= Parsondes =

Cadusian king

Parsondes was the king of the Cadusii, who, according to Ctesias, was a Mede of Persian origin.

== Name ==
The name Parsondes probably comes from the important city of Parsindu, which was located among the mountains of Namri, on the road to Ecbatana. According to another version, Parsondes is the doric form of the name Perseus.

== History ==
The Medes were ruled by Artaeus, who was the successor to the Assyrian king Sardanapalus, in Media there was a certain Parsondes, a man who was famous for his courage and strength, was smart and outwardly handsome, what the king liked among the people of the Persians from whom he descending.He loved wild animals, caught them in hand-to-hand combat, and in a chariot or horse battle. Artaeus fought with the cadus and his friend and loyal adviser, a persian named Parsondes, comes to the cadusii, who made him their supreme commander. He defeated Arteus, devastated Media and became the king of the Cadusii.
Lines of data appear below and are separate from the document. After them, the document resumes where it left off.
theorem State.tlRunSet_ag (s : State) (r : Req) (n : Nat) : Agree 326551888393 s (State.tlRunSet s r n) := by
  unfold State.tlRunSet
  repeat' (with_reducible first | assumption | apply Agree.refl | intro _ | (extract_lets +onlyGivenNames x; first | (refine (fun (_ : Agree 326551888393 s x) => ?_ : Agree 326551888393 s x → _) ?_; clear_value x) | (refine (fun (_ : Agree 326551888393 s x.1) => ?_ : Agree 326551888393 s x.1 → _) ?_; clear_value x) | clear_value x) | subst x | apply Agree.ite | apply Agree.then (k := State.putBit_ag _ _ _ _) | apply Agree.then (k := State.putPair_ag _ _ _ _) | apply Agree.then (k := State.tlLog_ag _ _ _ _ _) | apply Agree.then (k := State.setTl_ag _ _ _) | apply Agree.then (k := State.tlStep_ag _) | apply Agree.then (k := State.tlCfgDeny_ag _ _ _ _) | decide | split)

theorem execTlRunSet_ag (r : Req) (n : Fin 64) (s : State) : ∀ t1, execTlRunSet r n s = .next t1 → Agree 326551888393 s t1 := by
  intro t1 h
  obtain rfl := Host.Outcome.next.inj h
  repeat' (with_reducible first | assumption | apply Agree.refl | intro _ | apply Agree.ite | apply Agree.then (k := State.tlRunSet_ag _ _ _) | decide)

theorem State.tlRunClear_ag (s : State) (r : Req) (n : Nat) : Agree 156169 s (State.tlRunClear s r n) := by
  unfold State.tlRunClear
  repeat' (with_reducible first | assumption | apply Agree.refl | intro _ | apply Agree.ite | apply Agree.then (k := State.putBit_ag _ _ _ _) | apply Agree.then (k := State.fioDrive_ag _) | apply Agree.then (k := State.tlLog_ag _ _ _ _ _) | apply Agree.then (k := State.tlStop_ag _ _) | apply Agree.then (k := State.tlCfgDeny_ag _ _ _ _) | decide | split)

theorem execTlRunClear_ag (r : Req) (n : Fin 64) (s : State) : ∀ t1, execTlRunClear r n s = .next t1 → Agree 156169 s t1 := by
  intro t1 h
  obtain rfl := Host.Outcome.next.inj h
  repeat' (with_reducible first | assumption | apply Agree.refl | intro _ | apply Agree.ite | apply Agree.then (k := State.tlRunClear_ag _ _ _) | decide)

theorem State.tlRunWrite_ag (s : State) (r : Req) (lo : Bool) (v : Word) : Agree 326551888393 s (State.tlRunWrite s r lo v) := by
  unfold State.tlRunWrite
  repeat' (with_reducible first | assumption | apply Agree.refl | intro _ | (extract_lets +onlyGivenNames x; first | (refine (fun (_ : Agree 326551888393 s x) => ?_ : Agree 326551888393 s x → _) ?_; clear_value x) | (refine (fun (_ : Agree 326551888393 s x.1) => ?_ : Agree 326551888393 s x.1 → _) ?_; clear_value x) | clear_value x) | subst x | apply Agree.ite | apply Agree.foldl | apply Agree.then (k := State.tlRunSet_ag _ _ _) | apply Agree.then (k := State.tlRunClear_ag _ _ _) | decide | split)

theorem State.tripWrite_ag (s : State) (r : Req) (off : Nat) (v : Word) : Agree 876307702281 s (State.tripWrite s r off v) := by
  unfold State.tripWrite
  repeat' (with_reducible first | assumption | apply Agree.refl | intro _ | apply Agree.ite | apply Agree.then (k := State.regWrite_ag _ _ _) | apply Agree.then (k := State.tlCfgDeny_ag _ _ _ _) | apply Agree.then (k := State.tlCfgWrite_ag _ _ _ _ _) | apply Agree.then (k := State.tripKeyWrite_ag _ _ _) | apply Agree.then (k := State.tlRunWrite_ag _ _ _ _) | decide | split)
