-- ==== Sys2Proof/Laws/Frame/Time.lean ====
section
/-!
SUPPORT. Frames of the operations of Machine/Time.lean: the fields each can change, as a mask.
-/
set_option linter.unusedTactic false
set_option linter.unreachableTactic false
namespace Sys2Proof.Machine
open Sys2Proof

theorem State.tbErr_ag (s : State) (flag cause : Nat) (v : Word) (off : Nat) : Agree 25089 s (State.tbErr s flag cause v off) := by
  unfold State.tbErr
  repeat' (with_reducible first | assumption | apply Agree.refl | intro _ | apply Agree.then (k := State.putBit_ag _ _ _ _) | apply Agree.then (k := State.irq_ag _ _) | apply Agree.then (k := State.log_ag _ _ _ _ _) | decide)

theorem State.tbShow_ag (s : State) : Agree 1 s (State.tbShow s) := by
  unfold State.tbShow
  repeat' (with_reducible first | assumption | apply Agree.refl | intro _ | (extract_lets +onlyGivenNames x; first | (refine (fun (_ : Agree 1 s x) => ?_ : Agree 1 s x → _) ?_; clear_value x) | (refine (fun (_ : Agree 1 s x.1) => ?_ : Agree 1 s x.1 → _) ?_; clear_value x) | clear_value x) | subst x | apply Agree.then (k := State.put_ag _ _ _ _ _) | apply Agree.then (k := State.putBit_ag _ _ _ _) | decide)

theorem State.timeSet_ag (s : State) : Agree 32769 s (State.timeSet s) := by
  unfold State.timeSet
  repeat' (with_reducible first | assumption | apply Agree.refl | intro _ | apply Agree.then (k := State.putBit_ag _ _ _ _) | apply Agree.then (k := State.tbMod_ag _ _) | decide)

theorem State.setServo_ag (s : State) (v : Nat) : Agree 57857 s (State.setServo s v) := by
  unfold State.setServo
  repeat' (with_reducible first | assumption | apply Agree.refl | intro _ | (extract_lets +onlyGivenNames x; first | (refine (fun (_ : Agree 57857 s x) => ?_ : Agree 57857 s x → _) ?_; clear_value x) | (refine (fun (_ : Agree 57857 s x.1) => ?_ : Agree 57857 s x.1 → _) ?_; clear_value x) | clear_value x) | subst x | apply Agree.ite | apply Agree.then (k := State.put_ag _ _ _ _ _) | apply Agree.then (k := State.putBit_ag _ _ _ _) | apply Agree.then (k := State.irq_ag _ _) | apply Agree.then (k := State.log_ag _ _ _ _ _) | apply Agree.then (k := State.tbShow_ag _) | apply Agree.then (k := State.timeSet_ag _) | decide | split)

theorem State.setAddend_ag (s : State) (a : Nat) : Agree 1 s (State.setAddend s a) := by
  unfold State.setAddend
  repeat' (with_reducible first | assumption | apply Agree.refl | intro _ | apply Agree.then (k := State.wr_ag _ _ _) | apply Agree.then (k := State.put_ag _ _ _ _ _) | decide)

theorem State.steer_ag (s : State) (r : Int) : Agree 32769 s (State.steer s r) := by
  unfold State.steer
  repeat' (with_reducible first | assumption | apply Agree.refl | intro _ | apply Agree.then (k := State.wr_ag _ _ _) | apply Agree.then (k := State.tbMod_ag _ _) | apply Agree.then (k := State.setAddend_ag _ _) | decide)

theorem State.tbCmdStart_ag (s : State) (r : Req) (v : Word) : Agree 57857 s (State.tbCmdStart s r v) := by
  unfold State.tbCmdStart
  repeat' (with_reducible first | assumption | apply Agree.refl | intro _ | apply Agree.ite | apply Agree.then (k := State.tbMod_ag _ _) | apply Agree.then (k := State.tbErr_ag _ _ _ _ _) | decide | split)

theorem execTbCmdStart_ag (r : Req) (s : State) : ∀ t1, execTbCmdStart r s = .next t1 → Agree 57857 s t1 := by
  intro t1 h
  obtain rfl := Host.Outcome.next.inj h
  repeat' (with_reducible first | assumption | apply Agree.refl | intro _ | apply Agree.ite | apply Agree.then (k := State.tbCmdStart_ag _ _ _) | decide)
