theorem execWbCopyDone_ag (c : Fin 16) (ok : Bool) (s : State) : ∀ t1, execWbCopyDone c ok s = .next t1 → Agree 13194139558403 s t1 := by
  intro t1 h
  obtain rfl := Host.Outcome.next.inj h
  repeat' (with_reducible first | assumption | apply Agree.refl | intro _ | apply Agree.then (k := State.wbCopyDone_ag _ _ _) | decide)

theorem State.recStart_ag (s : State) (i : Nat) : Agree 4398046536193 s (State.recStart s i) := by
  unfold State.recStart
  repeat' (with_reducible first | assumption | apply Agree.refl | intro _ | (extract_lets +onlyGivenNames x; first | (refine (fun (_ : Agree 4398046536193 s x) => ?_ : Agree 4398046536193 s x → _) ?_; clear_value x) | (refine (fun (_ : Agree 4398046536193 s x.1) => ?_ : Agree 4398046536193 s x.1 → _) ?_; clear_value x) | clear_value x) | subst x | apply Agree.ite | apply Agree.then (k := State.putBit_ag _ _ _ _) | apply Agree.then (k := State.rcuMod_ag _ _ _) | apply Agree.then (k := State.recLog_ag _ _ _ _ _) | decide | split)

theorem execRecRunStart_ag (r : Req) (i : Fin 4) (s : State) : ∀ t1, execRecRunStart r i s = .next t1 → Agree 4398046536193 s t1 := by
  intro t1 h
  obtain rfl := Host.Outcome.next.inj h
  repeat' (with_reducible first | assumption | apply Agree.refl | intro _ | apply Agree.ite | apply AgreeE.ok | apply AgreeE.jump | apply AgreeE.done | apply AgreeE.trap | apply AgreeE.ite | apply State.recGuard_ho | apply Agree.then (k := State.recStart_ag _ _) | decide)

theorem State.recStopReq_ag (s : State) (i : Nat) : Agree 4398046511105 s (State.recStopReq s i) := by
  unfold State.recStopReq
  repeat' (with_reducible first | assumption | apply Agree.refl | intro _ | (extract_lets +onlyGivenNames x; first | (refine (fun (_ : Agree 4398046511105 s x) => ?_ : Agree 4398046511105 s x → _) ?_; clear_value x) | (refine (fun (_ : Agree 4398046511105 s x.1) => ?_ : Agree 4398046511105 s x.1 → _) ?_; clear_value x) | clear_value x) | subst x | apply Agree.ite | apply Agree.then (k := State.putBit_ag _ _ _ _) | apply Agree.then (k := State.rcuMod_ag _ _ _) | decide | split)

theorem execRecRunStop_ag (r : Req) (i : Fin 4) (s : State) : ∀ t1, execRecRunStop r i s = .next t1 → Agree 4398046536193 s t1 := by
  intro t1 h
  obtain rfl := Host.Outcome.next.inj h
  repeat' (with_reducible first | assumption | apply Agree.refl | intro _ | apply Agree.ite | apply AgreeE.ok | apply AgreeE.jump | apply AgreeE.done | apply AgreeE.trap | apply AgreeE.ite | apply State.recGuard_ho | apply Agree.then (k := State.recStopReq_ag _ _) | decide)

theorem State.scanClose_ag (s : State) (i seg sf slot : Nat) (l : List (List Word)) (conts : List Nat) (flags : Nat) : Agree 2 s (State.scanClose s i seg sf slot l conts flags) := by
  unfold State.scanClose
  repeat' (with_reducible first | assumption | apply Agree.refl | intro _ | (extract_lets +onlyGivenNames x; first | (refine (fun (_ : Agree 2 s x) => ?_ : Agree 2 s x → _) ?_; clear_value x) | (refine (fun (_ : Agree 2 s x.1) => ?_ : Agree 2 s x.1 → _) ?_; clear_value x) | clear_value x) | subst x | apply Agree.ite | apply Agree.iteP | apply Agree.then (k := State.segPart_ag _ _ _ _) | decide | split)

theorem State.scanUnclosed_ag (s : State) (i seg : Nat) : Agree 2 s (State.scanUnclosed s i seg) := by
  unfold State.scanUnclosed
  repeat' (with_reducible first | assumption | apply Agree.refl | intro _ | (extract_lets +onlyGivenNames x; first | (refine (fun (_ : Agree 2 s x) => ?_ : Agree 2 s x → _) ?_; clear_value x) | (refine (fun (_ : Agree 2 s x.1) => ?_ : Agree 2 s x.1 → _) ?_; clear_value x) | clear_value x) | subst x | apply Agree.then (k := State.scanClose_ag _ _ _ _ _ _ _ _) | decide)
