-- ==== Sys2Proof/Laws/Frame/FieldLink.lean ====
section
/-!
SUPPORT. Frames of the operations of Machine/FieldLink.lean: the fields each can change, as a mask.
-/
set_option linter.unusedTactic false
set_option linter.unreachableTactic false
namespace Sys2Proof.Machine
open Sys2Proof

theorem State.countEdge_ag (s : State) (e : FEdge) : Agree 206158430272 s (State.countEdge s e) := by
  unfold State.countEdge
  repeat' (with_reducible first | assumption | apply Agree.refl | intro _ | (extract_lets +onlyGivenNames x; first | (refine (fun (_ : Agree 206158430272 s x) => ?_ : Agree 206158430272 s x → _) ?_; clear_value x) | (refine (fun (hf : ∀ t, Agree 206158430272 s t → Agree 206158430272 s (x t)) => ?_ : (∀ t, Agree 206158430272 s t → Agree 206158430272 s (x t)) → _) (fun _ _ => ?_); clear_value x) | (refine (fun (hg : ∀ a t, Agree 206158430272 s t → Agree 206158430272 s (x a t)) => ?_ : (∀ a t, Agree 206158430272 s t → Agree 206158430272 s (x a t)) → _) (fun _ _ _ => ?_); clear_value x) | (refine (fun (hk : ∀ a, Agree 206158430272 s (x a)) => ?_ : (∀ a, Agree 206158430272 s (x a)) → _) (fun _ => ?_); clear_value x) | (refine (fun (hp : ∀ t a b, Agree 206158430272 s t → Agree 206158430272 s (x t a b)) => ?_ : (∀ t a b, Agree 206158430272 s t → Agree 206158430272 s (x t a b)) → _) (fun _ _ _ _ => ?_); clear_value x) | (refine (fun (_ : Agree 206158430272 s x.1) => ?_ : Agree 206158430272 s x.1 → _) ?_; clear_value x) | clear_value x) | subst x | apply hf | apply hg | apply hp | apply hk | apply Agree.ite | apply Agree.then (k := State.fioMod_ag _ _) | apply Agree.then (k := State.hold_ag _ _ _ _) | apply Agree.then (k := State.fdMod_ag _ _) | decide | split)

theorem State.showCounts_ag (s : State) : Agree 65 s (State.showCounts s) := by
  unfold State.showCounts
  repeat' (with_reducible first | assumption | apply Agree.refl | intro _ | apply Agree.ite | apply Agree.foldl | apply Agree.then (k := State.wr_ag _ _ _) | apply Agree.then (k := State.hold_ag _ _ _ _) | decide | split)

theorem State.fioConfirm_ag (s : State) (n : Nat) (on : Bool) (r : RawRun) : Agree 532710351433 s (State.fioConfirm s n on r) := by
  unfold State.fioConfirm
  repeat' (with_reducible first | assumption | apply Agree.refl | intro _ | (extract_lets +onlyGivenNames x; first | (refine (fun (_ : Agree 532710351433 s x) => ?_ : Agree 532710351433 s x → _) ?_; clear_value x) | (refine (fun (_ : Agree 532710351433 s x.1) => ?_ : Agree 532710351433 s x.1 → _) ?_; clear_value x) | clear_value x) | subst x | apply Agree.then (k := State.reachCnt_ag _ _) | apply Agree.then (k := State.fdMod_ag _ _) | apply Agree.then (k := State.fdSettle_ag _) | apply Agree.then (k := State.tlStep_ag _) | apply Agree.then (k := State.countEdge_ag _ _) | decide)

theorem State.fioEdge_ag (s : State) (n : Nat) (on : Bool) (sec ns : Nat) : Agree 563482932208201 s (State.fioEdge s n on sec ns) := by
  unfold State.fioEdge
  repeat' (with_reducible first | assumption | apply Agree.refl | intro _ | (extract_lets +onlyGivenNames x; first | (refine (fun (_ : Agree 563482932208201 s x) => ?_ : Agree 563482932208201 s x → _) ?_; clear_value x) | (refine (fun (_ : Agree 563482932208201 s x.1) => ?_ : Agree 563482932208201 s x.1 → _) ?_; clear_value x) | clear_value x) | subst x | apply Agree.ite | apply Agree.iteP | apply Agree.then (k := State.reachTime_ag _ _) | apply Agree.then (k := State.rawEdge_ag _ _ _ _) | apply Agree.then (k := State.lightLevel_ag _ _ _) | apply Agree.then (k := State.fioConfirm_ag _ _ _ _) | decide | split)

theorem execFioInputEdge_ag (n : Fin 48) (on : Bool) (sec : Nat) (ns : Fin 1000000000) (s : State) : ∀ t1, execFioInputEdge n on sec ns s = .next t1 → Agree 563482932208201 s t1 := by
  intro t1 h
  obtain rfl := Host.Outcome.next.inj h
  repeat' (with_reducible first | assumption | apply Agree.refl | intro _ | apply Agree.then (k := State.fioEdge_ag _ _ _ _ _) | decide)

theorem State.fieldMeasure_ag (s : State) : Agree 563018672898048 s (State.fieldMeasure s) := by
  unfold State.fieldMeasure
  repeat' (with_reducible first | assumption | apply Agree.refl | intro _ | (extract_lets +onlyGivenNames x; first | (refine (fun (_ : Agree 563018672898048 s x) => ?_ : Agree 563018672898048 s x → _) ?_; clear_value x) | (refine (fun (_ : Agree 563018672898048 s x.1) => ?_ : Agree 563018672898048 s x.1 → _) ?_; clear_value x) | clear_value x) | subst x | apply Agree.ite | apply Agree.foldl | apply Agree.then (k := State.drewN_ag _ _) | apply Agree.then (k := State.fdMod_ag _ _) | decide | split)

theorem State.fieldLimits_ag (s : State) : Agree 563018672898048 s (State.fieldLimits s) := by
  unfold State.fieldLimits
  repeat' (with_reducible first | assumption | apply Agree.refl | intro _ | apply Agree.ite | apply Agree.then (k := State.drew_ag _) | apply Agree.then (k := State.fdMod_ag _ _) | decide | split)

theorem State.wr48_ag (s : State) (lo hi : Nat) (v : BitVec 48) : Agree 1 s (State.wr48 s lo hi v) := by
  unfold State.wr48
  repeat' (with_reducible first | assumption | apply Agree.refl | intro _ | apply Agree.then (k := State.wr_ag _ _ _) | decide)

theorem State.showStates_ag (s : State) : Agree 1 s (State.showStates s) := by
  unfold State.showStates
  repeat' (with_reducible first | assumption | apply Agree.refl | intro _ | (extract_lets +onlyGivenNames x; first | (refine (fun (_ : Agree 1 s x) => ?_ : Agree 1 s x → _) ?_; clear_value x) | (refine (fun (_ : Agree 1 s x.1) => ?_ : Agree 1 s x.1 → _) ?_; clear_value x) | clear_value x) | subst x | apply Agree.foldl | apply Agree.then (k := State.put_ag _ _ _ _ _) | apply Agree.then (k := State.putBit_ag _ _ _ _) | apply Agree.then (k := State.wr48_ag _ _ _ _) | decide)

theorem State.fieldNews_ag (s : State) : Agree 68719501825 s (State.fieldNews s) := by
  unfold State.fieldNews
  repeat' (with_reducible first | assumption | apply Agree.refl | intro _ | (extract_lets +onlyGivenNames x; first | (refine (fun (_ : Agree 68719501825 s x) => ?_ : Agree 68719501825 s x → _) ?_; clear_value x) | (refine (fun (_ : Agree 68719501825 s x.1) => ?_ : Agree 68719501825 s x.1 → _) ?_; clear_value x) | clear_value x) | subst x | apply Agree.then (k := State.putBit_ag _ _ _ _) | apply Agree.then (k := State.fdMod_ag _ _) | apply Agree.then (k := State.fioLog_ag _ _ _ _ _) | decide | split)

theorem State.fieldSync_ag (s : State) : Agree 633524856054337 s (State.fieldSync s) := by
  unfold State.fieldSync
  repeat' (with_reducible first | assumption | apply Agree.refl | intro _ | (extract_lets +onlyGivenNames x; first | (refine (fun (_ : Agree 633524856054337 s x) => ?_ : Agree 633524856054337 s x → _) ?_; clear_value x) | (refine (fun (_ : Agree 633524856054337 s x.1) => ?_ : Agree 633524856054337 s x.1 → _) ?_; clear_value x) | clear_value x) | subst x | apply Agree.ite | apply Agree.foldl | apply Agree.then (k := State.putBit_ag _ _ _ _) | apply Agree.then (k := State.fdMod_ag _ _) | apply Agree.then (k := State.fioTake_ag _ _) | apply Agree.then (k := State.fieldReport_ag _ _) | apply Agree.then (k := State.showCounts_ag _) | apply Agree.then (k := State.fieldMeasure_ag _) | apply Agree.then (k := State.fieldLimits_ag _) | apply Agree.then (k := State.showStates_ag _) | apply Agree.then (k := State.fieldNews_ag _) | decide | split)

theorem State.snapTake_ag (s : State) (all : Bool) : Agree 137438953473 s (State.snapTake s all) := by
  unfold State.snapTake
  repeat' (with_reducible first | assumption | apply Agree.refl | intro _ | (extract_lets +onlyGivenNames x; first | (refine (fun (_ : Agree 137438953473 s x) => ?_ : Agree 137438953473 s x → _) ?_; clear_value x) | (refine (fun (_ : Agree 137438953473 s x.1) => ?_ : Agree 137438953473 s x.1 → _) ?_; clear_value x) | clear_value x) | subst x | apply Agree.ite | apply Agree.foldl | apply Agree.then (k := State.wr_ag _ _ _) | apply Agree.then (k := State.fioMod_ag _ _) | decide | split)

theorem State.pulseSnapshot_ag (s : State) : Agree 137439011329 s (State.pulseSnapshot s) := by
  unfold State.pulseSnapshot
  repeat' (with_reducible first | assumption | apply Agree.refl | intro _ | (extract_lets +onlyGivenNames x; first | (refine (fun (_ : Agree 137439011329 s x) => ?_ : Agree 137439011329 s x → _) ?_; clear_value x) | (refine (fun (_ : Agree 137439011329 s x.1) => ?_ : Agree 137439011329 s x.1 → _) ?_; clear_value x) | clear_value x) | subst x | apply Agree.ite | apply Agree.then (k := State.put_ag _ _ _ _ _) | apply Agree.then (k := State.putBit_ag _ _ _ _) | apply Agree.then (k := State.fioMod_ag _ _) | apply Agree.then (k := State.reachTime_ag _ _) | apply Agree.then (k := State.fioLog_ag _ _ _ _ _) | apply Agree.then (k := State.snapTake_ag _ _) | decide | split)

theorem execFioPulseSnapshot_ag (s : State) : ∀ t1, execFioPulseSnapshot s = .next t1 → Agree 137439011329 s t1 := by
  intro t1 h
  obtain rfl := Host.Outcome.next.inj h
  repeat' (with_reducible first | assumption | apply Agree.refl | intro _ | apply Agree.then (k := State.pulseSnapshot_ag _) | decide)

theorem State.frameFromField_ag (s : State) (seq : Nat) (crcOk : Bool) : Agree 633851407918665 s (State.frameFromField s seq crcOk) := by
  unfold State.frameFromField
  repeat' (with_reducible first | assumption | apply Agree.refl | intro _ | (extract_lets +onlyGivenNames x; first | (refine (fun (_ : Agree 633851407918665 s x) => ?_ : Agree 633851407918665 s x → _) ?_; clear_value x) | (refine (fun (hf : ∀ t, Agree 633851407918665 s t → Agree 633851407918665 s (x t)) => ?_ : (∀ t, Agree 633851407918665 s t → Agree 633851407918665 s (x t)) → _) (fun _ _ => ?_); clear_value x) | (refine (fun (hg : ∀ a t, Agree 633851407918665 s t → Agree 633851407918665 s (x a t)) => ?_ : (∀ a t, Agree 633851407918665 s t → Agree 633851407918665 s (x a t)) → _) (fun _ _ _ => ?_); clear_value x) | (refine (fun (hk : ∀ a, Agree 633851407918665 s (x a)) => ?_ : (∀ a, Agree 633851407918665 s (x a)) → _) (fun _ => ?_); clear_value x) | (refine (fun (hp : ∀ t a b, Agree 633851407918665 s t → Agree 633851407918665 s (x t a b)) => ?_ : (∀ t a b, Agree 633851407918665 s t → Agree 633851407918665 s (x t a b)) → _) (fun _ _ _ _ => ?_); clear_value x) | (refine (fun (_ : Agree 633851407918665 s x.1) => ?_ : Agree 633851407918665 s x.1 → _) ?_; clear_value x) | clear_value x) | subst x | apply hf | apply hg | apply hp | apply hk | apply Agree.ite | apply Agree.then (k := State.putBit_ag _ _ _ _) | apply Agree.then (k := State.setLink_ag _ _ _) | apply Agree.then (k := State.linkDiscard_ag _ _ _) | apply Agree.then (k := State.linkReturn_ag _ _ _) | apply Agree.then (k := State.tlStep_ag _) | apply Agree.then (k := State.fieldSync_ag _) | apply Agree.then (k := State.snapTake_ag _ _) | decide | split)

theorem execFlkFrameFromField_ag (seq : BitVec 8) (crcOk : Bool) (s : State) : ∀ t1, execFlkFrameFromField seq crcOk s = .next t1 → Agree 633851407918665 s t1 := by
  intro t1 h
  obtain rfl := Host.Outcome.next.inj h
  repeat' (with_reducible first | assumption | apply Agree.refl | intro _ | apply Agree.then (k := State.frameFromField_ag _ _ _) | decide)

theorem State.flkDown_ag (s : State) : Agree 463990842889 s (State.flkDown s) := by
  unfold State.flkDown
  repeat' (with_reducible first | assumption | apply Agree.refl | intro _ | apply Agree.ite | apply Agree.then (k := State.putBit_ag _ _ _ _) | apply Agree.then (k := State.linkDown_ag _ _) | apply Agree.then (k := State.tlStep_ag _) | apply Agree.then (k := State.snapTake_ag _ _) | decide | split)

theorem execFlkDown_ag (s : State) : ∀ t1, execFlkDown s = .next t1 → Agree 463990842889 s t1 := by
  intro t1 h
  obtain rfl := Host.Outcome.next.inj h
  repeat' (with_reducible first | assumption | apply Agree.refl | intro _ | apply Agree.then (k := State.flkDown_ag _) | decide)

end Sys2Proof.Machine
end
At the end of his days Parsondes made a great oath that no successor should make peace with the Medes; and thus the enmity continued, the cadusii did not obey any king, until Cyrus transferred the empire from the Medes to the Persians.

== Hypotheses ==
Ernst Herzfeld believed that the name of Parsondes is etymologically identical to the name of Afrasiab (Avestan: Fraŋrasyan). According to François Lenormant, Parsondes is one of the names of Ninus, or Hercules, whom he identifies with the sun.